------ Dataset records

/-- The contraction of a group whose step the check compares: that of unit u when it adds one, else the first that does
(R192, R349). -/
def checkedStep (outs : List (UnitRec × Contraction × Took)) (u : Nat) : Option UnitRec :=
  let adds := outs.filter fun o => o.2.2 = .step || o.2.2 = .last
  ((adds.find? fun o => o.1.id = u).or adds.head?).map (·.1)

/-- The feed takes one data token of every channel of the group, and adds what steps they complete; unit u is the one whose
step nature may upset. -/
def State.feedTake (s : State) (x : Site) (g : List (UnitRec × Contraction)) (toks : List (Nat × Token)) (u : Nat)
    (up : Option Upset) : State :=
  let b := s.bank x
  let isLast (n : Nat) : Bool := toks.any fun (m, t) => m = n && t.cls = clsLast
  let outs := g.map fun (u, c) =>
    let c := toks.foldl (fun c (n, t) => c.take n t.payload (b.tokenElems n t)) c
    (u, c, b.took c isLast)
  let take (s : State) : State := match g with
    | [] => s
    | (v, _) :: _ => outs.foldl (State.applyTook x) (toks.foldl (fun s (n, _) => s.takeData x v n) s)
  match checkedStep outs u with
  | none => take s
  | some v =>
    if 3 ≤ (up.map (·.disagree)).getD 0 then
      s.unitFault x v { cls := 0x08, a := (up.map (·.a)).getD 0, b := (up.map (·.b)).getD 0 }
    else take (s.noteCorrected x up)

/-- The feed of a group of contractions: a header is latched, a fault found, or one token of every stream taken. -/
def State.feed (s : State) (x : Site) (g : List (UnitRec × Contraction)) (u : Nat) (up : Option Upset) : State :=
  let b := s.bank x
  let chs := (g.flatMap fun (_, c) => c.chans).eraseDups
  let fault (n : Nat) (r : Raise) : State := match unitOn g n with
    | some u => s.unitFault x u r
    | none => s
  let isMarker (n : Nat) : Option Unit := if b.dueOn n = .marker then some () else none
  let header (n : Nat) : Option Unit := match b.dueOn n with | .header _ => some () | _ => none
  let badHeader (n : Nat) : Option Token := match b.dueOn n with | .taggedHeader t => some t | _ => none
  let wrong (n : Nat) : Option Token := match b.dueOn n with | .wrong t => some t | _ => none
  let absent (n : Nat) : Option Unit := if b.dueOn n = .absent then some () else none
  let tagged (n : Nat) : Option Token := match b.dueOn n with | .tagged t => some t | _ => none
  let unaccepted (n : Nat) : Option (UnitRec × Token) := match b.dueOn n with
    | .data t => (g.find? fun (_, c) => c.chans.contains n && !(accepts c.fmt (fmtOf (b.chan n).fmt))).map fun p => (p.1, t)
    | _ => none
  if (firstOn isMarker chs).isSome then s
  else match firstOn header chs with
  | some (n, _) => match unitOn g n with
    | some u => s.takeHeader x u n
    | none => s
  | none =>
  match firstOn badHeader chs with
  | some (n, t) => fault n (unitPoison n t)
  | none =>
  match firstOn wrong chs with
  | some (n, t) => fault n (headRaise 0x4D n t)
  | none =>
  if (firstOn absent chs).isSome then s
  else match firstOn tagged chs with
  | some (n, t) => fault n (unitPoison n t)
  | none =>
  match firstOn unaccepted chs with
  | some (n, u, t) => s.unitFault x u (headRaise 0x4B n t)
  | none =>
    s.feedTake x g (chs.filterMap fun n => match b.dueOn n with | .data t => some (n, t) | _ => none) u up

------------

● What you are asked to do: Starting at the line that has "let c := toks.foldl" in the records above, restate word for word every line until the one that has "if 3 ≤ (up.map (·.disagree)).getD 0 then", and include that one as well.

● Exercise answer:
    let c := toks.foldl (fun c (n, t) => c.take n t.payload (b.tokenElems n t)) c
    (u, c, b.took c isLast)
  let take (s : State) : State := match g with
    | [] => s
    | (v, _) :: _ => outs.foldl (State.applyTook x) (toks.foldl (fun s (n, _) => s.takeData x v n) s)
  match checkedStep outs u with
  | none => take s
  | some v =>
    if 3 ≤ (up.map (·.disagree)).getD 0 then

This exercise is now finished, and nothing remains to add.